Have a listen, watch the YouTube below or read the transcript (below). 





Other Episodes of Interest:

Transcript of Elizabeth Brownrigg: Child Abuse, Murder and Execution in Georgian London:

Written and researched by Marissa Rhodes, MIL, PhD Candidate

Recorded and produced by Marissa Rhodes, MIL, PhD Candidate and Averill Earls, PhD

Averill: On September 14, 1767, a massive crowd gathered round the road to Tyburn, thronging around the hangman’s cart, throwing vegetable peels and other refuse. They shouted profanity at the occupants of the cart, one of whom was Elizabeth Brownrigg, the most controversial criminal to grace the pages of the London papers. The jeering crowd followed the cart 3 miles to the public gallows where they continued to hurl abuse at the condemned. They watched, ghoulishly pleased, as she ascended the steps up the scaffold to be unceremoniously hanged. Her remains were then publicly dissected and exhibited for all to see. This humiliation was the final phase of her punishment.
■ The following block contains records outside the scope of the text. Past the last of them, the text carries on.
-- ==== Sys2Proof/Machine/Flags.lean ====
section
/-! DEFINITION. Status bits, event flags, the interrupt line and the Wake Signal (10_state.md R23, R32, R33, R42;
30_encoding.md R106; 60_exceptions.md R316, R317). -/

namespace Sys2Proof.Machine

/-! ### `ISR` -/

/-- The bits set in either. -/
def Isr.or (a b : Isr) : Isr where
  sofif := a.sofif || b.sofif
  urstif := a.urstif || b.urstif
  rsmif := a.rsmif || b.rsmif
  suspif := a.suspif || b.suspif
  ep0if := a.ep0if || b.ep0if
  ep1if := a.ep1if || b.ep1if
  ep2if := a.ep2if || b.ep2if
  ep3if := a.ep3if || b.ep3if

/-- Write-1-to-clear: `a & ~v` on the source bits (40_register_access.md R134). -/
def Isr.clear (a v : Isr) : Isr where
  sofif := a.sofif && !v.sofif
  urstif := a.urstif && !v.urstif
  rsmif := a.rsmif && !v.rsmif
  suspif := a.suspif && !v.suspif
  ep0if := a.ep0if && !v.ep0if
  ep1if := a.ep1if && !v.ep1if
  ep2if := a.ep2if && !v.ep2if
  ep3if := a.ep3if && !v.ep3if

/-- Whether any source bit is set. -/
def Isr.any (a : Isr) : Bool :=
  a.sofif || a.urstif || a.rsmif || a.suspif || a.ep0if || a.ep1if || a.ep2if || a.ep3if

/-- The status bit of endpoint `n`; of the endpoints from `N_EP_IRQ = 4` on none has one (60_exceptions.md R316). -/
def epStatus (l : Config.Layout) (n : Fin 8) : Isr where
  sofif := false
  urstif := false
  rsmif := false
  suspif := false
  ep0if := decide (n = 0) && decide (0 < l.nEpIrq)
  ep1if := decide (n = 1) && decide (1 < l.nEpIrq)
  ep2if := decide (n = 2) && decide (2 < l.nEpIrq)
  ep3if := decide (n = 3) && decide (3 < l.nEpIrq)

/-- The status bit whose event flag is `EVF[k]`: URSTIF 0, SUSPIF 1, RSMIF 2, SOFIF 3, EPkIF 4 + k
(30_encoding.md R106). -/
def Isr.source (a : Isr) (k : Fin 8) : Bool :=
  match k with
  | 0 => a.urstif
  | 1 => a.suspif
  | 2 => a.rsmif
  | 3 => a.sofif
  | 4 => a.ep0if
  | 5 => a.ep1if
  | 6 => a.ep2if
  | 7 => a.ep3if

/-! ### The interrupt line (60_exceptions.md R317) -/

/-- The sources both pending and enabled. -/
def enabledPending (i : Ier) (a : Isr) : Bool :=
  (a.sofif && i.sofie) || (a.urstif && i.urstie) || (a.rsmif && i.rsmie) || (a.suspif && i.suspie) ||
    (a.ep0if && i.ep0ie) || (a.ep1if && i.ep1ie) || (a.ep2if && i.ep2ie) || (a.ep3if && i.ep3ie)

/-- `IRQ_LINE = (IER.UGIE = 1) and ((ISR & IER & SRC_MASK) != 0)`, level-sensitive (60_exceptions.md R317). -/
def irqLine (s : State) : Bool := s.hw.ier.ugie && enabledPending s.hw.ier s.hw.isr

/-! ### Event flags and the Wake Signal -/

/-- The handler's `EVF[flag(b)] <- true` for each source set in the snapshot (43_dispatcher.md R220). -/
def setFlags (evf : Vector Bool 8) (snap : Isr) : Vector Bool 8 :=
  Vector.ofFn fun k => evf[k] || snap.source k

/-- Set the status bits of `v` (the bus side; 10_state.md R23). -/
def raiseStatus (v : Isr) (s : State) : State :=
  { s with hw := { s.hw with isr := s.hw.isr.or v } }

/-- `WR32(ISR, v)`: the bits written as 1 are cleared (40_register_access.md R134). -/
def clearStatus (v : Isr) (s : State) : State :=
  { s with hw := { s.hw with isr := s.hw.isr.clear v } }

/-- The flag `EVF[k]`. -/
def flagOf (s : State) (k : Fin 8) : Bool := s.fw.evf[k]

/-- `tas(EVF[k])` leaves the flag false (20_memory.md R77); the old value is `flagOf`. -/
def tasFlag (k : Fin 8) (s : State) : State :=
  { s with fw := { s.fw with evf := s.fw.evf.set k false } }

/-- Fire: `WAKE <- true` (10_state.md R33). -/
def fireWake (s : State) : State := { s with fw := { s.fw with wake := true } }

/-- Consume: `WAKE <- false` (10_state.md R33). -/
def consumeWake (s : State) : State := { s with fw := { s.fw with wake := false } }

end Sys2Proof.Machine
end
Marissa: Most societies are fascinated by women murderers. We see it now with hit movies about serial killer Aileen Wuornos, mega publicized trials like those of Casey Anthony and Jodi Arias, and in the natural world, where a cult of admirers has grown around the black widow spider and other species who are known to regularly kill their mates or their young. This trope of the murderous wife and mother can be found throughout most of recorded history but in 1767 London, it blew up in a big way. A community midwife and mother of SIXTEEN was charged with the torture and murder of the young apprentice girls she had been fostering for her local parish. Stories of her depravity were devoured hungrily by Londoners of every station. No one seemed to be able to reconcile her public image of a devoted spouse, midwife, mother and law-abiding woman with her alleged systematic torture and murder of helpless young girls. Today we’re talking about the notorious child-abuser, murderer and executed criminal Elizabeth Brownrigg.

I’m Marissa

and I’m Averill

and we are your historians for this episode of Dig.

Averill: London’s most notorious woman murderer was born Elizabeth Cole in 1720 to a respectable but working-class family. As was the case for the majority if working-class women in the 18th century, Elizabeth spent most of her twenties working as a servant for a family in Prescot-street, Goodman’s Fields, London. At the age of 27, she married a house painter, James Brownrigg.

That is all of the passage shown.